Content starts

-- ==== Sys2Proof/Machine/Lanes.lean ====
section
/-! DEFINITION. The lanes of global memory words: addresses (R365), GlobalCheck (R366), race detection
(R155), and accesses through the fabric window (R297, R299). -/

namespace Sys2Proof.Machine

/-- The address of lane l (R49, R89, R365). -/
def memAddr (t : Team) (m : MemOp) (l : Nat) : DWord :=
  let t := t.sources
  (match m.s with | .s n => t.sread n.val | .zero => 0) +
    (if m.w then t.src64 m.x l else sext32 (t.src m.x l))

/-- What an access does: red is an atomic that returns nothing. -/
inductive Acc where
  | load | store | atomic | red
  deriving DecidableEq, Repr

/-- Where an access is performed. -/
inductive Site where
  /-- the core's store (R136) -/
  | plain
  /-- the home slice, with the races of a plain access: LDU, STU, KST (R362, R372, R410) -/
  | home
  /-- the home slice: an atomic, or an acquire or a release at cohort scope and above (R155, R166, R169) -/
  | far
  deriving DecidableEq, Repr

/-! ### Races (R155, R156) -/

/-- The entered bundles that hold a line, with pool key and descriptor number. -/
def enteredOn (s : State) (line : Nat) : List (Nat × Nat × Bundle) :=
  (s.pools.flatMap fun p => p.2.bundles.map fun b => (p.1, b.1, b.2)).filter
    fun b => b.2.2.state == .entered && b.2.2.hasLine line

/-- The bundle is one that team t holds entered. -/
def heldBy (t : Team) (b : Nat × Nat × Bundle) : Bool :=
  b.1 == poolKey t.core t.ctx && b.2.2.enterers.contains t.uid

/-- Another team than u wrote a byte that p picks, in a bundle's SHARE epoch. -/
def otherWrote (bs : List (Nat × Nat × Bundle)) (u : Nat) (p : Nat → Bool) : Bool :=
  bs.any fun b => b.2.2.mode == .share && b.2.2.writers.any fun w => w.2 != u && p w.1

/-- An access races on a line that the team itself holds entered, in bundle o (R155; log entry 94). -/
def racesHeld (t : Team) (acc : Acc) (far : Bool) (pa : Nat) (bs : List (Nat × Nat × Bundle)) (o : Bundle) : Bool :=
  far ||
  match acc with
  | .atomic | .red => true
  | .store => o.mode == .read || otherWrote bs t.uid fun w => w / 64 == pa / 64
  | .load => otherWrote bs t.uid fun w => w == pa

/-- The descriptor of the bundle on which an access to one byte races (R155). -/
def raceAt (s : State) (t : Team) (acc : Acc) (far : Bool) (pa : Nat) : Option Nat :=
  match enteredOn s (lineOf pa) with
  | [] => none
  | b :: bs =>
    let own := (b :: bs).filter (heldBy t)
    match own with
    | [] => some b.2.1
    | o :: _ =>
      if racesHeld t acc far pa (b :: bs) o.2.2 then some o.2.1 else none

/-- The first race of an access to some bytes. -/
def raceOf (s : State) (t : Team) (acc : Acc) (far : Bool) (pas : List Nat) : Option Nat :=
  if s.pools.isEmpty then none else pas.findSome? (raceAt s t acc far)

/-- A store by team u to some bytes, as a bundle that it holds entered records it (R151). -/
def Bundle.record (u : Nat) (pas : List Nat) (b : Bundle) : Bundle :=
  if b.state == .entered && b.mode != .read && b.enterers.contains u then
    { b with
      writers := (pas.filter fun pa => b.hasLine (lineOf pa)).foldl
        (fun w pa => if w.contains (pa, u) then w else w ++ [(pa, u)]) b.writers }
  else b

/-- Stores to lines that the team holds entered under OWN or SHARE are recorded (R151). -/
def recordWrites (s : State) (t : Team) (pas : List Nat) : State :=
  match sfind s.pools (poolKey t.core t.ctx) with
  | none => s
  | some p =>
    { s with
      pools := sput s.pools (poolKey t.core t.ctx)
        { p with bundles := p.bundles.map fun b => (b.1, b.2.record t.uid pas) } }

/-! ### GlobalCheck (R366) -/

/-- How the check of a lane ends. -/
inductive Lane where
  | ok (pas : List Nat)
  | aperture
  | fabric (target off : Nat)
  | fail (fs : List LaneFault)
  deriving DecidableEq, Repr

/-- The access must reach the home slice: always for far ones, for a plain load when a byte is missing from
the first-level cache. -/
def goesHome (s : State) (core : Nat) (site : Site) (acc : Acc) (pas : List Nat) : Bool :=
  site != .plain || (acc == .load && pas.any fun pa => (l1Get s core pa).isNone)

/-- What stops a lane at the home slice; for pages behind a port that is down the team waits (R276). -/
def homeFaults (t : Team) (ea : DWord) (k : ReqKind) : HomeStop → List LaneFault
  | .noRoute => [.code 0x12]
  | .bad pa => [.bad pa]
  | .held => [.held]
  | .lost at_ => pageFaults t (pagesAt ea at_) fun p => .page p k

/-- GlobalCheck of one lane (R366), and what stops it at the home slice. An access after an acquiring ROWSTAT waits for
the row commands (R184 note 6), and a write waits for an earlier load of its bytes (R162, R184 note 1). Loads and the reads of returning atomics may be
urgent (R221). -/
def globalCheck (s : State) (t : Team) (ea : DWord) (n : Nat) (acc : Acc) (site : Site) : Lane × State :=
  if !canonical ea then (.fail [.code 0x12], s)
  else if t.awaitsRows then (.fail [.held], s)
  else if inAperture ea n then (.aperture, s)
  else if inFabric ea then (.fabric (field ea.toNat 36 12) (field ea.toNat 0 36), s)
  else
    let k := if acc == .load then ReqKind.read else .write
    match translateBytes s t.core (teamTlbs t) t.ctx ea n k with
    | (.fatal, s) => (.fail [.code 0x12], s)
    | (.bad pa, s) => (.fail [.bad pa], s)
    | (.held, s) => (.fail [.held], s)
    | (.fault ps, s) => (.fail (pageFaults t ps fun p => .page p k), s)
    | (.migrating ps, s) => (.fail (pageFaults t ps .migrating), s)
    | (.ok pas, s) =>
      match raceOf s t acc (site == .far) pas with
      | some i => (.fail [.code 0x09], s.modTeam t.uid fun t => { t with raceIndex := i })
      | none =>
        if acc != .load && t.unreadAt pas then (.fail [.held], s)
        else if goesHome s t.core site acc pas then
          match homeStop s t.core (acc != .store) (acc != .load) pas with
          | some x => (.fail (homeFaults t ea k x), s)
          | none =>
            (.ok pas, if acc == .store then s else homeFetchAll s (acc != .red && urgentNow s t) pas)
        else (.ok pas, s)

/-- Every fault of a word's lanes is one after which it is not simply gone on with. -/
def allDone (faults : List (Nat × LaneFault)) : Bool := faults.all fun f => !f.2.waits

/-! ### Loads from an expander (R276) -/

/-- The line is on its way from an expander for some load. -/
def onItsWay (s : State) (line : Nat) : Bool :=
  s.teams.any fun e => (e.2.atPort.any fun x => lineOf x.2 == line) || e.2.pending.any fun p => p.onWay.contains line

/-- The bytes of a load that come from an expander, as the state before it says: no cache serves them. -/
def portBytes (s : State) (core : Nat) (how : Site) (pas : List Nat) : List Nat :=
  pas.filter fun pa => pa / 2 ^ 44 == 1 &&
    match l1Get s core pa with
    | some b => !b.dirty && (onItsWay s (lineOf pa) || (how != .plain && !l2Holds s pa))
    | none => onItsWay s (lineOf pa) || !l2Holds s pa

/-- Lane l of the current load waits for some bytes. -/
def noteAtPort (s : State) (u l : Nat) (pas : List Nat) : State :=
  if pas.isEmpty then s else s.modTeam u fun t => { t with atPort := t.atPort ++ pas.map fun pa => (l, pa) }

/-! ### The fabric window -/

/-- Send a request to a package: the sequence number it takes (R299). -/
def sendFabric (s : State) (target : Nat) (who : FabWho) (op : FabOp) (off : Nat) : Word × State :=
  let seq := sget 0 s.fabric.nextSeq target
  (seq, { s with fabric := { s.fabric with
    nextSeq := sset 0 s.fabric.nextSeq target (seq + 1)
    outstanding := s.fabric.outstanding ++ [⟨target, seq, who, op, off, 0⟩] } })

/-- Bytes of an atomic's word (Table 9-2). -/
def atomSize : AtomOp → Nat
  | .add64 | .exch64 | .cas64 => 8
  | _ => 4

/-- The bytes that a request accesses. -/
def fabSize : FabOp → Nat
  | .load n => n
  | .store d => d.length
  | .atom op _ _ => atomSize op
  | .reduce _ d _ => d.length

/-- A request of the team to a package that touches a byte of an access has no response yet: the access is sent after it
(R298). -/
def fabOverlap (s : State) (u target off n : Nat) : Bool :=
  s.fabric.outstanding.any fun r =>
    r.who == .team u && r.target == target && r.off < off + n && off < r.off + fabSize r.op

/-- A lane's access in the fabric window: the request is sent once; when its answer is there, the lane takes
it (R297). Before full function the window is a fatal memory fault (R314). -/
def fabricLane (s : State) (t : Team) (l target off : Nat) (op : FabOp) :
    Except (List LaneFault) (List Byte) × State :=
  match t.fabric.find? fun f => f.lane == l with
  | some f =>
    match f.reply with
    | some (.data bs) => (.ok bs, s)
    | some .fail | some .outside => (.error [.code 0x12], s)
    | some (.race i) => (.error [.code 0x09], s.modTeam t.uid fun t => { t with raceIndex := i })
    | none => (.error [.fabric], s)
  | none =>
    if s.boot.stage != 2 then (.error [.code 0x12], s)
    else if fabOverlap s t.uid target off (fabSize op) then (.error [.order true], s)
    else
      let r := sendFabric s target (.team t.uid) op off
      (.error [.fabric], r.2.modTeam t.uid fun t => { t with fabric := t.fabric ++ [⟨l, target, r.1, none⟩] })

/-! ### Going through the lanes -/

/-- The later lanes of the word wait with the lane: it meets a full channel (R407), or its access has to wait and comes before
theirs (R298, R407). -/
def LaneFault.stops : LaneFault → Bool
  | .channel _ | .order _ => true
  | _ => false

/-- Lanes in ascending order: results and faults. After a lane that the later lanes wait for, they have its fault. -/
def eachLane {α : Type} (lanes : List Nat)
    (f : State → Nat → Except (List LaneFault) α × State) (s : State) :
    State × List (Nat × α) × List (Nat × LaneFault) :=
  lanes.foldl (init := (s, [], [])) fun acc l =>
    match acc.2.2.find? fun x => x.2.stops with
    | some x => (acc.1, acc.2.1, acc.2.2 ++ [(l, x.2)])
    | none =>
      match f acc.1 l with
      | (.ok x, s) => (s, acc.2.1 ++ [(l, x)], acc.2.2)
      | (.error fs, s) => (s, acc.2.1, acc.2.2 ++ fs.map fun e => (l, e))

/-- A word whose scalar operand makes it run once acts as one lane (R62, R365). -/
def Team.memLanes (t : Team) (r : Reg) : List Nat := if r.isScalar then [0] else t.wordLanes

/-- 32-bit words of loaded bytes, least significant first. -/
def wordsOf (bs : List Byte) : List Word :=
  (List.range (max 1 (bs.length / 4))).map fun i => BitVec.ofNat 32 (ofBytes (bs.drop (4 * i)))

/-- Register keys and words that loaded bytes give to register n of a team. -/
def Team.loaded (t : Team) (n : Nat) (bs : List Byte) : List (Nat × Word) :=
  (wordsOf bs).zipIdx.map fun w => (t.frame + n + w.2, w.1)

end Sys2Proof.Machine
end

Content ends

TASK
Using only the listing above, restate exactly the lines from the line containing "[.bad pa], s)" through the line containing "pa) || !l2Holds s pa", both included.

TASK RESPONSE
    | (.bad pa, s) => (.fail [.bad pa], s)
    | (.held, s) => (.fail [.held], s)
    | (.fault ps, s) => (.fail (pageFaults t ps fun p => .page p k), s)
    | (.migrating ps, s) => (.fail (pageFaults t ps .migrating), s)
    | (.ok pas, s) =>
      match raceOf s t acc (site == .far) pas with
      | some i => (.fail [.code 0x09], s.modTeam t.uid fun t => { t with raceIndex := i })
      | none =>
        if acc != .load && t.unreadAt pas then (.fail [.held], s)
        else if goesHome s t.core site acc pas then
          match homeStop s t.core (acc != .store) (acc != .load) pas with
          | some x => (.fail (homeFaults t ea k x), s)
          | none =>
            (.ok pas, if acc == .store then s else homeFetchAll s (acc != .red && urgentNow s t) pas)
        else (.ok pas, s)

/-- Every fault of a word's lanes is one after which it is not simply gone on with. -/
def allDone (faults : List (Nat × LaneFault)) : Bool := faults.all fun f => !f.2.waits

/-! ### Loads from an expander (R276) -/

/-- The line is on its way from an expander for some load. -/
def onItsWay (s : State) (line : Nat) : Bool :=
  s.teams.any fun e => (e.2.atPort.any fun x => lineOf x.2 == line) || e.2.pending.any fun p => p.onWay.contains line

/-- The bytes of a load that come from an expander, as the state before it says: no cache serves them. -/
def portBytes (s : State) (core : Nat) (how : Site) (pas : List Nat) : List Nat :=
  pas.filter fun pa => pa / 2 ^ 44 == 1 &&
    match l1Get s core pa with
    | some b => !b.dirty && (onItsWay s (lineOf pa) || (how != .plain && !l2Holds s pa))
    | none => onItsWay s (lineOf pa) || !l2Holds s pa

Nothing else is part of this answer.